Bauwerk

Villa Saracena
Luigi Moretti - Santa Marinella (I) - 1957

Unvollendetes Triptychon

Ein neobarockes Hauptwerk von Luigi Moretti

In Italien gilt Luigi Moretti (1907-73) als „Borromini des 20. Jahrhunderts“. Doch die Quellen, aus denen der Römer Architekt schöpfte, sind vielfältiger. Eines der überzeugendsten Beispiele seiner Recherche architecturale, die Villa Saracena in Santa Marinella nördlich von Rom, soll nun fachmännisch renoviert werden.

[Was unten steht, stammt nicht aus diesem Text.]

-- ==== Sys2Proof/Machine/Wheels.lean ====
section
/-! DEFINITION. The wheel inputs: the matcher, the judgement of each tooth, cam phase, reverse, coast and quick start (chapter
Wheel Inputs and Synchronisation), and the predictor's failures. -/

namespace Sys2Proof.Machine

/-- SOURCE of the wheel logic: an input, or Fh for the sync logic (R412). -/
def srcW (unit : Nat) : Nat := srcC 0 9 unit

/-- Change the wheel logic. -/
def State.setWhl (s : State) (f : Wheels → Wheels) : State := { s with whl := f s.whl }

/-- What the passing of time brings: pegs kept out of the horizon in PROVISIONAL are passed (R86), a captain's segment reaches the
fabric ports (R23), and the windows' grid angles are placed (R262). -/
def State.caughtUp (s : State) : State := s.provPass.asegFlush.windowsNow

/-- The AUX input that is a wheel's phase channel: AUX0 for WHL0, AUX1 for WHL1, while its EN is 1 (R53). -/
def State.phaseAux (s : State) (n : Fin 3) : Option (Fin 2) :=
  if h : n.val < 2 then
    if s.rf Reg.whlxCfg n 19 18 = 2 ∧ s.rb Reg.auxCfg n.val 0 then some ⟨n.val, h⟩ else none
  else none

/-- Filter time of a wheel input in TCLK; a tooth waits for the qualification of its phase channel where that takes longer (R50,
R53). -/
def State.fltOf (s : State) (n : Fin 3) : Nat :=
  match s.phaseAux n with
  | some m => max (s.rf Reg.whlxCfg n 17 8) (s.rf Reg.auxCfg m.val 17 8)
  | none => s.rf Reg.whlxCfg n 17 8

/-- DIRMODE of a wheel decodes a direction: pulse width, or a phase channel (R53). -/
def State.dirDecoded (s : State) (n : Fin 3) : Bool := decide (s.rf Reg.whlxCfg n 19 18 = 1) || (s.phaseAux n).isSome

/-- The phase channel of a wheel has its qualified level at the tooth's timestamp. -/
def State.phaseLevel (s : State) (n : Fin 3) (lvl : Bool) : State :=
  match s.phaseAux n with
  | some m => s.setWhl fun w => { w with aux := upd w.aux m fun x => { x with level := lvl } }
  | none => s

/-- The direction in which an edge is processed: a phase channel is low in forward rotation, high with DIRPOL = 1; with a
pulse-width sensor it is the previous tooth's (R53, R54). -/
def State.edgeRev (s : State) (n : Fin 3) : Bool :=
  match s.phaseAux n with
  | some m => s.whl.aux[m].level != s.rb Reg.whlxCfg n 20
  | none => decide (s.rf Reg.whlxCfg n 19 18 = 1) && s.whl.whl[n].dir

/-- A pulse of this width, in TCLK, is that of a reverse tooth (R53). -/
def State.widthRev (s : State) (n : Fin 3) (width : Nat) : Bool :=
  decide (width < s.rf Reg.whlxDir n 19 0) == s.rb Reg.whlxCfg n 20

/-- A qualified active edge at a wheel-class input: its period (R55, R56). -/
def WheelIn.edge (x : WheelIn) (ts : Nat) (rev : Bool) : WheelIn :=
  match x.last with
  | some l => { x with last := some ts, per := min (ts - l) 0x3FFFFFFF, val := true, dir := rev }
  | none => { x with last := some ts, dir := rev }

/-- The timestamp of an edge lies after that of the one before. -/
def WheelIn.after (x : WheelIn) (ts : Nat) : Bool :=
  match x.last with
  | some l => decide (l < ts)
  | none => true

/-! ### The matcher (R65) -/

/-- The matcher takes an edge with its period; a change of direction restarts it. -/
def State.matchStep (s : State) (m : Matcher) (rev : Bool) (d : Option Nat) : Matcher :=
  match d with
  | none => { m with rev := rev }
  | some d =>
    if rev ≠ m.rev then { Matcher.empty with rev := rev }
    else
      match m.per with
      | none => { m with per := some d }
      | some q =>
        let r : Rat := if q = 0 then 0 else (d : Rat) / (q : Rat)
        let fits (p : Nat) : Bool := s.ratioFits r (s.expRatio rev p)
        let go := (m.cands.map (s.nextPos rev)).filter fits
        if m.ratios = 0 ∨ go = [] then { m with cands := s.present.filter fits, ratios := 1, per := some d, prev := some q }
        else { m with cands := go, ratios := m.ratios + 1, per := some d, prev := some q }

/-- The unique position, if the matcher has found one. -/
def Matcher.unique (m : Matcher) : Option Nat :=
  match m.cands with
  | [p] => if 2 ≤ m.ratios then some p else none
  | _ => none

/-! ### Small steps -/

/-- The TOOTH cue of a tooth at position p in half h (R64, R162). -/
def State.toothCue (s : State) (p : Nat) (h dowel : Bool) : State :=
  s.cueAll 20 (p % 1024 + bitAt h 10 + bitAt dowel 11) 0 s.now

/-- HALF over a step; a two-stroke engine has one revolution per cycle. -/
def State.halfStep (s : State) (rev : Bool) (p q : Nat) (h : Bool) : Bool :=
  if s.rb Reg.whlSyncCfg 0 0 then false else stepHalf rev p q h

/-- The tooth that an edge crosses next from a position: the one ahead of it, and in reverse its own, which the position then leaves
(R78, R82; log entry 79). -/
def State.crossing (s : State) (rev : Bool) (p : Nat) (h : Bool) : Nat × Bool :=
  if rev then (p, h) else (s.nextPos false p, s.halfStep false p (s.nextPos false p) h)

/-- The position once a tooth has been crossed: that tooth, and in reverse the one before it. -/
def State.crossed (s : State) (rev : Bool) (c : Nat) (h : Bool) : Nat × Bool :=
  if rev then (s.nextPos true c, s.halfStep true c (s.nextPos true c) h) else (c, h)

6. August 2002 - Rahel Hartmann Schweizer
Sie ist zur Pilgerstätte von italienischen Architekturstudenten geworden, die eine Zugstunde nördlich von Rom gelegene Villa Saracena in Santa Marinella. Die 1957 vollendete «Saracena» war die erste von drei Villen, die Luigi Moretti (1907-73) in Santa Marinella baute. Der Journalist Francesco Malgeri und Caterina di Geronimo waren die Besitzer zweier benachbarter Grundstücke zwischen der Küste und der Via Aurelia antica. In einer Bucht der weit ins Meer ausgreifenden Landzunge gelegen, thronen die Häuser auf einem Felsvorsprung. Die Lage vereint idyllische Abgeschiedenheit mit einem prächtigen Ausblick. Die «Saracena» steht zwischen der Casa Califfa (1967), die als Dépendance der «Saracena» geplant war, und der Casa Moresca (1967-81), die Moretti als sein Refugium entwarf. Ihre Vollendung erlebte der Architekt indes nicht mehr.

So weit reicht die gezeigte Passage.